Only one portion of the data is to be written out: from the line bearing "end Sys2Proof.Machine" through the line bearing "absurd rfl h". Write it exactly as it appears.

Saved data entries
»»
/-- A command that answers returns OK or met a cause of the status it returns. -/
theorem exec_ok_or_commandFault (h : exec i s = .next t) : t.rstat = .ok ∨ CommandFault i s t.rstat := by
  cases i with
  | encRd start words =>
    rcases execEncRd_cases h with ⟨-, rfl⟩ | ⟨hargs, rfl⟩
    · exact .inl rfl
    · exact .inr (.encRdArg hargs)
  | xchRd start words =>
    rcases execXchRd_cases h with ⟨hbusy, rfl⟩ | ⟨-, -, rfl⟩ | ⟨hquiet, hargs, rfl⟩
    · exact .inr (.xchRdBusy hbusy)
    · exact .inl rfl
    · exact .inr (.xchRdArg hquiet hargs)
  | decRdbuf k =>
    rcases execDecRdbuf_cases h with ⟨hd, rfl⟩ | ⟨hd, hle, rfl⟩ | ⟨-, -, -, rfl⟩
    · exact .inr (.decRdbufNotReady hd)
    · exact .inr (.decRdbufArg hd hle)
    · exact .inl rfl
  | cfgSetaddr a =>
    rcases execCfgSetaddr_cases h with ⟨hbusy, rfl⟩ | ⟨-, -, rfl⟩ | ⟨hquiet, haddr, rfl⟩
    · exact .inr (.cfgSetaddrBusy hbusy)
    · exact .inl rfl
    · exact .inr (.cfgSetaddrArg hquiet haddr)
  | decByte b => obtain ⟨u, -, rfl⟩ := execDecByte_cases h; exact .inl rfl
  | crcInit => obtain rfl := execCrcInit_cases h; exact .inl rfl
  | crcByte b => obtain rfl := execCrcByte_cases h; exact .inl rfl
  | crcRead => obtain rfl := execCrcRead_cases h; exact .inl rfl
  | crcCheck lo hi => obtain rfl := execCrcCheck_cases h; exact .inl rfl
  | decAbort => obtain rfl := execDecAbort_cases h; exact .inl rfl
  | decStatus => obtain rfl := execDecStatus_cases h; exact .inl rfl
  | cfgGetaddr => obtain rfl := execCfgGetaddr_cases h; exact .inl rfl

/-- A command that answers returns a status other than OK exactly when it met a cause of it. -/
theorem rstat_eq_iff_commandFault (h : exec i s = .next t) (hr : r ≠ .ok) : t.rstat = r ↔ CommandFault i s r := by
  constructor
  · rintro rfl
    exact (exec_ok_or_commandFault h).resolve_left hr
  · intro hfault
    obtain rfl := Host.Outcome.next.inj (hfault.exec_eq.symm.trans h)
    rfl

/-- A command that answers a status other than OK has no other effect (R200, R203). -/
theorem eq_fail_of_rstat_ne_ok (h : exec i s = .next t) (hne : t.rstat ≠ .ok) : t = s.fail t.rstat :=
  Host.Outcome.next.inj (h.symm.trans ((exec_ok_or_commandFault h).resolve_left hne).exec_eq)

/-- ILLEGAL is a matter of the word: no decoded command returns it (R201). -/
theorem not_commandFault_illegal : ¬CommandFault i s .illegal := nofun

/-- The causes of BUSY (R204). -/
theorem commandFault_busy_iff :
    CommandFault i s .busy ↔ s.busy = true ∧ i.toSource.mnemonic ∈ [Mnemonic.xchRd, .cfgSetaddr] := by
  constructor
  · intro h
    cases h with
    | xchRdBusy hbusy => exact ⟨hbusy, by simp [Instr.toSource]⟩
    | cfgSetaddrBusy hbusy => exact ⟨hbusy, by simp [Instr.toSource]⟩
  · rintro ⟨hbusy, hmem⟩
    cases i with
    | xchRd start words => exact .xchRdBusy hbusy
    | cfgSetaddr a => exact .cfgSetaddrBusy hbusy
    | _ => simp [Instr.toSource] at hmem

/-- The cause of NOT_READY (R204). -/
theorem commandFault_notReady_iff :
    CommandFault i s .notReady ↔ s.dstate ≠ .done ∧ i.toSource.mnemonic = .decRdbuf := by
  constructor
  · intro h
    cases h with
    | decRdbufNotReady hd => exact ⟨hd, rfl⟩
  · rintro ⟨hd, hmnemonic⟩
    cases i with
    | decRdbuf k => exact .decRdbufNotReady hd
    | _ => simp [Instr.toSource] at hmnemonic

/-- The causes of ARG (R202), each only where BUSY and NOT_READY do not come before it (R208). -/
theorem commandFault_arg_iff : CommandFault i s .arg ↔
    (∃ start words, i = .encRd start words ∧ (0x1000 < start.toNat ∨ words.toNat = 0 ∨ 0x7D < words.toNat)) ∨
    (∃ start words, i = .xchRd start words ∧ s.busy = false ∧
      (0x1000 < start.toNat ∨ words.toNat = 0 ∨ 0x7D < words.toNat)) ∨
    (∃ k, i = .decRdbuf k ∧ s.dstate = .done ∧ s.pcnt.toNat ≤ k.toNat) ∨
    (∃ a, i = .cfgSetaddr a ∧ s.busy = false ∧ (a.toNat = 0 ∨ 0xF7 < a.toNat)) := by
  constructor
  · intro h
    cases h with
    | encRdArg hargs => exact .inl ⟨_, _, rfl, reqArgsOk_eq_false.mp hargs⟩
    | xchRdArg hquiet hargs => exact .inr (.inl ⟨_, _, rfl, hquiet, reqArgsOk_eq_false.mp hargs⟩)
    | decRdbufArg hd hle => exact .inr (.inr (.inl ⟨_, rfl, hd, hle⟩))
    | cfgSetaddrArg hquiet haddr => exact .inr (.inr (.inr ⟨_, rfl, hquiet, addrOk_eq_false.mp haddr⟩))
  · rintro (⟨start, words, rfl, hargs⟩ | ⟨start, words, rfl, hquiet, hargs⟩ | ⟨k, rfl, hd, hle⟩ |
      ⟨a, rfl, hquiet, haddr⟩)
    · exact .encRdArg (reqArgsOk_eq_false.mpr hargs)
    · exact .xchRdArg hquiet (reqArgsOk_eq_false.mpr hargs)
    · exact .decRdbufArg hd hle
    · exact .cfgSetaddrArg hquiet (addrOk_eq_false.mpr haddr)

end Causes

/-- The two cases of a step at a known command word: it decodes to no command and faults ILLEGAL, or its command
answers. -/
theorem step_command_cases {s t : State} {w : Word} {rest : List HostEvent} (hport : s.port = .command w :: rest)
    (h : step s = .next t) :
    (decode w = none ∧ t = { s with port := rest }.fail .illegal) ∨
    (∃ i, decode w = some i ∧ exec i { s with port := rest } = .next t) := by
  rw [step_of_port_eq_command hport] at h
  cases hw : decode w with
  | none => exact .inl ⟨rfl, Host.Outcome.next.inj (h.symm.trans (runWord_of_decode_eq_none hw _))⟩
  | some i => exact .inr ⟨i, rfl, (runWord_of_decode_eq_some hw _).symm.trans h⟩

/-- Settles O42: a word that decodes to no command faults ILLEGAL and no command does, and the other three statuses have
the causes listed. -/
theorem commandFaultCausesInOrder : Obligations.CommandFaultCausesInOrder := by
  refine ⟨fun s t w rest hport h => ?_, fun i s t h => ⟨?_, ?_, ?_⟩⟩
  · rcases step_command_cases hport h with ⟨hw, rfl⟩ | ⟨i, hw, hexec⟩
    · exact iff_of_true rfl hw
    · rw [rstat_eq_iff_commandFault hexec (by decide), hw]
      exact iff_of_false not_commandFault_illegal (Option.some_ne_none i)
  · exact (rstat_eq_iff_commandFault h (by decide)).trans commandFault_busy_iff
  · exact (rstat_eq_iff_commandFault h (by decide)).trans commandFault_notReady_iff
  · exact (rstat_eq_iff_commandFault h (by decide)).trans commandFault_arg_iff

/-- DEC.BYTE does the same whatever the result interface holds, whether the decoder answers the byte or stops. -/
theorem exec_decByte_of_other_result (b : Byte) (s : State) (r : RStat) (v : Word) :
    exec (.decByte b) { s with rstat := r, rval := v } = exec (.decByte b) s := by
  cases hrec : receive b s with
  | ok u =>
    have hcrc : u.crc = s.crc := (receive_frame hrec).crc
    calc exec (.decByte b) { s with rstat := r, rval := v }
      _ = .next ({ u with crc := s.crc, rstat := r, rval := v }.result .ok u.status) :=
        exec_decByte_of_receive_ok (receive_of_other_crc hrec s.crc r v)
      _ = .next (u.result .ok u.status) := by rw [← hcrc]; rfl
      _ = exec (.decByte b) s := (exec_decByte_of_receive_ok hrec).symm
  | error f =>
    have hstop : receive b { s with rstat := r, rval := v } = .error f :=
      receive_eq_error.mpr ((receive_eq_error (s := s)).mp hrec)
    rw [exec_decByte_of_receive_error hstop, exec_decByte_of_receive_error hrec]

/-- No command sees the result of an earlier one: DEC.BYTE passes it through the decoder, and every other meaning reads
neither RSTAT nor RVAL and overwrites both. -/
theorem exec_of_other_result (i : Instr) (s : State) (r : RStat) (v : Word) :
    exec i { s with rstat := r, rval := v } = exec i s := by
  cases i with
  | decByte b => exact exec_decByte_of_other_result b s r v
  | crcInit | crcByte | crcRead | crcCheck | encRd | xchRd | decAbort | decRdbuf | decStatus | cfgSetaddr | cfgGetaddr =>
    rfl

/-- Settles O41: an undecodable word and a command that met a cause both take `State.fail`, on the state without the
word. -/
theorem commandFaultsHaveNoEffect : Obligations.CommandFaultsHaveNoEffect := by
  refine ⟨fun s t w rest hport h hne => ?_, exec_of_other_result⟩
  rcases step_command_cases hport h with ⟨-, rfl⟩ | ⟨i, -, hexec⟩
  · rfl
  · exact eq_fail_of_rstat_ne_ok hexec hne

end Sys2Proof.Machine
end

section
/-! SUPPORT. Frame errors (R205): the bytes that end an exchange in ERR, each of which records a class. -/

namespace Sys2Proof.Machine

/-- The codes of the frame-error classes (R34). -/
theorem errclsCode_range {c : ErrCls} (h : c ≠ .noError) : 1 ≤ (errclsCode c).toNat ∧ (errclsCode c).toNat ≤ 6 := by
  cases c with
  | noError => exact absurd rfl h
  | crcMismatch | frameSize | addrMismatch | badFunc | lenMismatch | device => decide

/-- Header checks that end the exchange record a class (R155). -/
theorem checkHeader_errcls_ne_noError {s : State} (herr : (checkHeader s).dstate = .err) :
    (checkHeader s).errcls ≠ .noError := by
  rcases checkHeader_cases s with ⟨-, heq⟩ | ⟨-, -, heq⟩ | ⟨-, -, -, heq⟩ | ⟨-, -, -, heq⟩ | ⟨-, -, -, heq⟩ <;>
    rw [heq] at herr ⊢
  · exact nofun
  · cases herr
  · exact nofun
  · cases herr
  · exact nofun

/-- A normal response's last byte that ends the exchange in ERR records a class (R158). -/
theorem rxCrcHi_errcls_ne_noError {b : Byte} {s : State} (herr : (rxCrcHi b s).dstate = .err) :
    (rxCrcHi b s).errcls ≠ .noError := by
  rcases rxCrcHi_cases b s with ⟨-, heq⟩ | ⟨-, -, heq⟩ | ⟨-, -, heq⟩ <;> rw [heq] at herr ⊢
  · exact nofun
  · exact nofun
  · cases herr

/-- An exception response's last byte always records a class (R160). -/
theorem rxXCrcHi_errcls_ne_noError (b : Byte) (s : State) : (rxXCrcHi b s).errcls ≠ .noError := by
  rcases rxXCrcHi_cases b s with ⟨-, heq⟩ | ⟨-, heq⟩ <;> rw [heq] <;> exact nofun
««
● **RESPONSE TO THIS TASK**
end Sys2Proof.Machine
end

section
/-! SUPPORT. Frame errors (R205): the bytes that end an exchange in ERR, each of which records a class. -/

namespace Sys2Proof.Machine

/-- The codes of the frame-error classes (R34). -/
theorem errclsCode_range {c : ErrCls} (h : c ≠ .noError) : 1 ≤ (errclsCode c).toNat ∧ (errclsCode c).toNat ≤ 6 := by
  cases c with
  | noError => exact absurd rfl h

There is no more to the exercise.